[Collected data entries]
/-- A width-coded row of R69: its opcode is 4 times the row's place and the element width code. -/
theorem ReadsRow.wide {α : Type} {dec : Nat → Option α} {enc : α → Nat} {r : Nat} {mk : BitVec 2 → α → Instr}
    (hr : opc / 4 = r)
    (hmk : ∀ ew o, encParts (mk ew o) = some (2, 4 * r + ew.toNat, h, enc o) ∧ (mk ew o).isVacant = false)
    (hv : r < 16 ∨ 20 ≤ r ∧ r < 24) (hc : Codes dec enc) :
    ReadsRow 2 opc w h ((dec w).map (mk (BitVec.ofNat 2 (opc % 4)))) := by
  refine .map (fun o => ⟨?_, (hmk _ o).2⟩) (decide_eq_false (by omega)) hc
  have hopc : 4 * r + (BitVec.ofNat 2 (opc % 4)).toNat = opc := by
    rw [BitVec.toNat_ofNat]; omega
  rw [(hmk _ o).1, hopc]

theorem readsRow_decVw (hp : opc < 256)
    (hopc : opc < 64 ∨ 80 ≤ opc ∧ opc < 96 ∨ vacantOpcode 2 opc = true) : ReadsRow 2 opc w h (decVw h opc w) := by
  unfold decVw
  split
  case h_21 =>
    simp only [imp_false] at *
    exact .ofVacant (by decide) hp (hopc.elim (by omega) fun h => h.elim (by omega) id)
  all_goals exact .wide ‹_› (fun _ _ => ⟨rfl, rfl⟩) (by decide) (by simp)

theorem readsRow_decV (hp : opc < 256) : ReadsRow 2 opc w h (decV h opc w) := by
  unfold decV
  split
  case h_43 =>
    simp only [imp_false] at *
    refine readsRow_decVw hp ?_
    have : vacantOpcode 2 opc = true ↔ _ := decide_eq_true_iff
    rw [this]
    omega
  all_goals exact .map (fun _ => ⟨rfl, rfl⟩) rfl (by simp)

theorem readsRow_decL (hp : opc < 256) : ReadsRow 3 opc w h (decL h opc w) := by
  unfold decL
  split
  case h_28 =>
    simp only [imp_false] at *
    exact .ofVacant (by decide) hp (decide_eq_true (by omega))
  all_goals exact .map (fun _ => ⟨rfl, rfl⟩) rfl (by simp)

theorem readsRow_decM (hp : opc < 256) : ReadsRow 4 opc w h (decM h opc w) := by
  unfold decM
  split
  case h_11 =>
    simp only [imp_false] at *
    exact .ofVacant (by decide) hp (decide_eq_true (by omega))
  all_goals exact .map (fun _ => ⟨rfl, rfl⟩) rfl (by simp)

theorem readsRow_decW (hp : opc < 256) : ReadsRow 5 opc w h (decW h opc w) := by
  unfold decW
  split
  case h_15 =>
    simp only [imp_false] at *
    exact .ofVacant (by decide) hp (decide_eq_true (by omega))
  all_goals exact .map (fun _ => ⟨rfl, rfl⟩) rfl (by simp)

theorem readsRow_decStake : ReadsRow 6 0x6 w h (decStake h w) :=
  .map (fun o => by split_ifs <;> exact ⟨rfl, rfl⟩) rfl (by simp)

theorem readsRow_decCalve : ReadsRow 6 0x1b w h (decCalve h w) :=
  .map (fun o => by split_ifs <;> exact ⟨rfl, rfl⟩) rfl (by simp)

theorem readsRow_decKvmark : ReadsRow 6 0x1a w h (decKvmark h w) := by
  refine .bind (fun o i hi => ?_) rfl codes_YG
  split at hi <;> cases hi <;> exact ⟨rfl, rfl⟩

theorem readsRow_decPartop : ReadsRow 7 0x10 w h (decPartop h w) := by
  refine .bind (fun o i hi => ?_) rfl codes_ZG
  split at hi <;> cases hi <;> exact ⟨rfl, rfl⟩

...

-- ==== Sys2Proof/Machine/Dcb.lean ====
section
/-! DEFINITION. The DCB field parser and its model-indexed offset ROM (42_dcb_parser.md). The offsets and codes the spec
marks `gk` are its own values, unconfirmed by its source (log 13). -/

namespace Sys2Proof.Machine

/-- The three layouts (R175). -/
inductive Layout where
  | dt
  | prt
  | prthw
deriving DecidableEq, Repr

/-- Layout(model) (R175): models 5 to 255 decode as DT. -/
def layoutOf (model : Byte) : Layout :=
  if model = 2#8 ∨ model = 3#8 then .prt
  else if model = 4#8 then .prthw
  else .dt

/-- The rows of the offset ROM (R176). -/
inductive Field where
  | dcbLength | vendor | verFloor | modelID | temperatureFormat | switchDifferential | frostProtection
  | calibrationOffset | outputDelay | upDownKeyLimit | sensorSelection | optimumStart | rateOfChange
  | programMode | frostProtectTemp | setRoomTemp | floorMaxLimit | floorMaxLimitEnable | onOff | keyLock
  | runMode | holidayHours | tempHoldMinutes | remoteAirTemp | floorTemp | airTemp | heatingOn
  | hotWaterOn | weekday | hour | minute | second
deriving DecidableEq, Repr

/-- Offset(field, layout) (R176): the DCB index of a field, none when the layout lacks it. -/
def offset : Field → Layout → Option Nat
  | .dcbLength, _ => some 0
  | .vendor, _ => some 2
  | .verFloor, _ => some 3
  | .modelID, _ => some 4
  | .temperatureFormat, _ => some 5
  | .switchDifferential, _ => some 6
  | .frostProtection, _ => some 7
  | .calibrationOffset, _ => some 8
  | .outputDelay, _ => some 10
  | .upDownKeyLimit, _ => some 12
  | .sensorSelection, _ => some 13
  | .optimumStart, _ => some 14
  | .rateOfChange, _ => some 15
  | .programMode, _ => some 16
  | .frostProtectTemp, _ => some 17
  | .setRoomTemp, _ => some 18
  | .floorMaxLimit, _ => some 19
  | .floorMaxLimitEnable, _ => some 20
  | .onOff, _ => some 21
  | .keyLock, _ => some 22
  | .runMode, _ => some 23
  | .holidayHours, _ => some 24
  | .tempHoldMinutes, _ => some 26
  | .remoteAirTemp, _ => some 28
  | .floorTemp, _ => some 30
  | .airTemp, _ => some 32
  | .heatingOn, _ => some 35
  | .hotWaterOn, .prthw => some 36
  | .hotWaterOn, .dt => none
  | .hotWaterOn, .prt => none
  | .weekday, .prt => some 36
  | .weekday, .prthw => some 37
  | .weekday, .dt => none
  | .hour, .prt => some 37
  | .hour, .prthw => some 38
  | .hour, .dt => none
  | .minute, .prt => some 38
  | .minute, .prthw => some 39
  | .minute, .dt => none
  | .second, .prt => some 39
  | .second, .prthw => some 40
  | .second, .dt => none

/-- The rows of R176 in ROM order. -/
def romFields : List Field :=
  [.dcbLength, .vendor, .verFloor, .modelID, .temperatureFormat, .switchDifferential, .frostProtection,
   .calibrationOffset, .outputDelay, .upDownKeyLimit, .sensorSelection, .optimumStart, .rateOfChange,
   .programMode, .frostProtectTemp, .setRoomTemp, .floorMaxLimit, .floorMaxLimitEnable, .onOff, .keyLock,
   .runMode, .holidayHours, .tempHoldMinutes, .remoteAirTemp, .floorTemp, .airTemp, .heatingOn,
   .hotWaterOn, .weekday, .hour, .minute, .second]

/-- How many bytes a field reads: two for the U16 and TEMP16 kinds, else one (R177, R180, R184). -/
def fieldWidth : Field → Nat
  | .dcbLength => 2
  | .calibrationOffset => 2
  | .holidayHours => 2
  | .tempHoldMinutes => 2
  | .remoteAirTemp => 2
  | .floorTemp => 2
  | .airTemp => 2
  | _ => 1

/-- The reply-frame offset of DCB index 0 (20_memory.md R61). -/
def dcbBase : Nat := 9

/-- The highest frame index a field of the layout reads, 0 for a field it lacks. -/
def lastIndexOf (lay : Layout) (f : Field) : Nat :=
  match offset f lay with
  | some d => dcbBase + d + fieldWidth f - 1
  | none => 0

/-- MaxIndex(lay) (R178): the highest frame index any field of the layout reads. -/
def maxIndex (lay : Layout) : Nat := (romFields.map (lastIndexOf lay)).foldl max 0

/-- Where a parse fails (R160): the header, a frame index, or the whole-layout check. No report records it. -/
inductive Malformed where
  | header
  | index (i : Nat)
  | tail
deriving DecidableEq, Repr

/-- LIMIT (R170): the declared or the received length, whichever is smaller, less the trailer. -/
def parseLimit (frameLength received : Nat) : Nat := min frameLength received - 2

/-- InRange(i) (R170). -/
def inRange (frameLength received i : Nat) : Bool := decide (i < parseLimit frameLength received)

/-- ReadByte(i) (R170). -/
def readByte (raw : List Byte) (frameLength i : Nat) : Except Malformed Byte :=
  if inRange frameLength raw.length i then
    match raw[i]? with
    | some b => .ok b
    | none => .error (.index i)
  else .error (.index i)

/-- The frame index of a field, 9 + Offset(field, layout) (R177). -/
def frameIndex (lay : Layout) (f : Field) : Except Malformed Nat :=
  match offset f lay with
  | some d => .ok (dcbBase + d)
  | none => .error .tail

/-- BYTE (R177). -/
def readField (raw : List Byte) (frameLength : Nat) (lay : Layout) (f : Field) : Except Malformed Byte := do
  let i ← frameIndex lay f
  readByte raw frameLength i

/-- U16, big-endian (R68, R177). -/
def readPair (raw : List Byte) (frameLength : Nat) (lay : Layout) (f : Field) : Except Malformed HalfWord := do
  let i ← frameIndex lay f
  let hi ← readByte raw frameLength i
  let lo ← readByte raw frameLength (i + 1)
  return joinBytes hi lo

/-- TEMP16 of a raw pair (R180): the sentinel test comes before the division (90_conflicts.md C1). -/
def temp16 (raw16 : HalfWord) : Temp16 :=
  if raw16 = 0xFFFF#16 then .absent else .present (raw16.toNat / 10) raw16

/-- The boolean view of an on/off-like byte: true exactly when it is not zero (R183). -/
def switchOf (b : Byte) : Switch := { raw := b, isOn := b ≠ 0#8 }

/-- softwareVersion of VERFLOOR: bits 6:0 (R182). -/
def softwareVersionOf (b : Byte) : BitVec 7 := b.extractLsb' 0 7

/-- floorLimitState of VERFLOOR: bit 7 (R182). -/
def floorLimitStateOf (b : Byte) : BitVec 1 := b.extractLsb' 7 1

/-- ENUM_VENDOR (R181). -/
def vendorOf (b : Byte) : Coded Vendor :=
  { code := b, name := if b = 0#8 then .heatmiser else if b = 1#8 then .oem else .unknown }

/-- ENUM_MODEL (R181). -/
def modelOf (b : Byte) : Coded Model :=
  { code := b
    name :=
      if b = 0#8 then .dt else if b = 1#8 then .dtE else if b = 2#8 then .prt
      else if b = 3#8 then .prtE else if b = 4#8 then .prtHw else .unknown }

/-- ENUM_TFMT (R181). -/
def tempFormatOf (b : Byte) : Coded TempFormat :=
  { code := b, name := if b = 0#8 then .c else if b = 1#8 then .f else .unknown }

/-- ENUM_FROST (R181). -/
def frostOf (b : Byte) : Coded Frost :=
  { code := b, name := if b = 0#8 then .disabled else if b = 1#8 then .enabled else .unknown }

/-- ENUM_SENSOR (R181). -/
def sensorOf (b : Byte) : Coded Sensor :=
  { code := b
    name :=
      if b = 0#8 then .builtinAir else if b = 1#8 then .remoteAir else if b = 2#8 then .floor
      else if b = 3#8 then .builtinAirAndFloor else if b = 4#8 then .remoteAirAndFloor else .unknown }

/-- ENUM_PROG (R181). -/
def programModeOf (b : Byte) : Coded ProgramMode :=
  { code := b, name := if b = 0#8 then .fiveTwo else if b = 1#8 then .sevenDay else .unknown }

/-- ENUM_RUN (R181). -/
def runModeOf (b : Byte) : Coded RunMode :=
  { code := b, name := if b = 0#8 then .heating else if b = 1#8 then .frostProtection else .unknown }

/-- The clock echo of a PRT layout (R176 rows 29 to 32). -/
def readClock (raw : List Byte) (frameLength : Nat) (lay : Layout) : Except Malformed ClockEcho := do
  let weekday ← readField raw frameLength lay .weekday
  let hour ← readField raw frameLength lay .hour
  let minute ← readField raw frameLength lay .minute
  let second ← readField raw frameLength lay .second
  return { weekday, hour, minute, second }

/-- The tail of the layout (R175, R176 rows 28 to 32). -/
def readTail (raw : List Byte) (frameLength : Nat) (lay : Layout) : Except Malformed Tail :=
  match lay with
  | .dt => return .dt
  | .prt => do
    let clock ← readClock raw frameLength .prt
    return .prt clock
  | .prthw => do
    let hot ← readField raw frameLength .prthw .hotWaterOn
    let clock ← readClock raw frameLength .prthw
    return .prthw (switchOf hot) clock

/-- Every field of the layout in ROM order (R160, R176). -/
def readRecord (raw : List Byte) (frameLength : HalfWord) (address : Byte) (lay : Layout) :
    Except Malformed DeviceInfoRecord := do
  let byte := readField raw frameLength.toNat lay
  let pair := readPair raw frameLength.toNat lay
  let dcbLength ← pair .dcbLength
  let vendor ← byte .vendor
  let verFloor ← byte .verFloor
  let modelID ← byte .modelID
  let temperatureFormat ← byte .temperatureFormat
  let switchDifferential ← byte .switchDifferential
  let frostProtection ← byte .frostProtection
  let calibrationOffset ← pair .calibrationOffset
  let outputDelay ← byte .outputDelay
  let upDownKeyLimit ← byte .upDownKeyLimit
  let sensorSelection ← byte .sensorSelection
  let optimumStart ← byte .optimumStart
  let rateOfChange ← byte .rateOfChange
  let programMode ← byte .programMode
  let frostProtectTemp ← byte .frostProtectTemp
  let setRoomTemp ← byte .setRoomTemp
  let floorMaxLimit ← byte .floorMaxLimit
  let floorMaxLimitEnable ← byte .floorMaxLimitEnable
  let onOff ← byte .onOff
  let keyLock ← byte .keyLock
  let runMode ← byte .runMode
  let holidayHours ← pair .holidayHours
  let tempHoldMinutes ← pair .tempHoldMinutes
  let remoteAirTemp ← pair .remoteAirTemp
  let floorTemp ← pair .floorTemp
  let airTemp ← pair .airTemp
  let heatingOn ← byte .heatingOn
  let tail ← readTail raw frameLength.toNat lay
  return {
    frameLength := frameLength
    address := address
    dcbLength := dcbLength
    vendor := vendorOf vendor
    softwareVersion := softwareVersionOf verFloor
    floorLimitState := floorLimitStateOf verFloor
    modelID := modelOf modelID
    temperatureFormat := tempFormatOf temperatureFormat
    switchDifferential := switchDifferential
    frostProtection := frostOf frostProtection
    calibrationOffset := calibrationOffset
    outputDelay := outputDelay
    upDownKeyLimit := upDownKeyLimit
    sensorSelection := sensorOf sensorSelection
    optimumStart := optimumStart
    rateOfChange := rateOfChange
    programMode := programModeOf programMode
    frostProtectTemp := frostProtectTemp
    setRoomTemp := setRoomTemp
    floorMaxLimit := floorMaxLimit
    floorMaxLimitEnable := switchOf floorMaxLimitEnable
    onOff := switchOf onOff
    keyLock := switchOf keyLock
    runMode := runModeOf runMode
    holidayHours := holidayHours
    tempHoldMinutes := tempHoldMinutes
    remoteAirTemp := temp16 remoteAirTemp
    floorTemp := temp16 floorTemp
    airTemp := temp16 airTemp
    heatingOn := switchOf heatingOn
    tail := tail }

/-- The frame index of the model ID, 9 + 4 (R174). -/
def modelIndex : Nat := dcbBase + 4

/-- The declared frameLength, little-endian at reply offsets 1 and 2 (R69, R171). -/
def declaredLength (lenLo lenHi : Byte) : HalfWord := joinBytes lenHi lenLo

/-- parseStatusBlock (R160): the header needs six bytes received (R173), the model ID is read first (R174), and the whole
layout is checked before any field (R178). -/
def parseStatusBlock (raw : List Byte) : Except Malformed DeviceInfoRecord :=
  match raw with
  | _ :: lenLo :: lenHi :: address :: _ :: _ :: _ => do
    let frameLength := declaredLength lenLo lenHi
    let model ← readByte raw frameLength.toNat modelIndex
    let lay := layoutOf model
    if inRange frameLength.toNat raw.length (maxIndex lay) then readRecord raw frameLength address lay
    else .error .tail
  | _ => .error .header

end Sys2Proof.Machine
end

◆ **Prompt**
Retrieve every line above holding the word "offsets".

◆ **Response**
/-! DEFINITION. The DCB field parser and its model-indexed offset ROM (42_dcb_parser.md). The offsets and codes the spec
/-- The declared frameLength, little-endian at reply offsets 1 and 2 (R69, R171). -/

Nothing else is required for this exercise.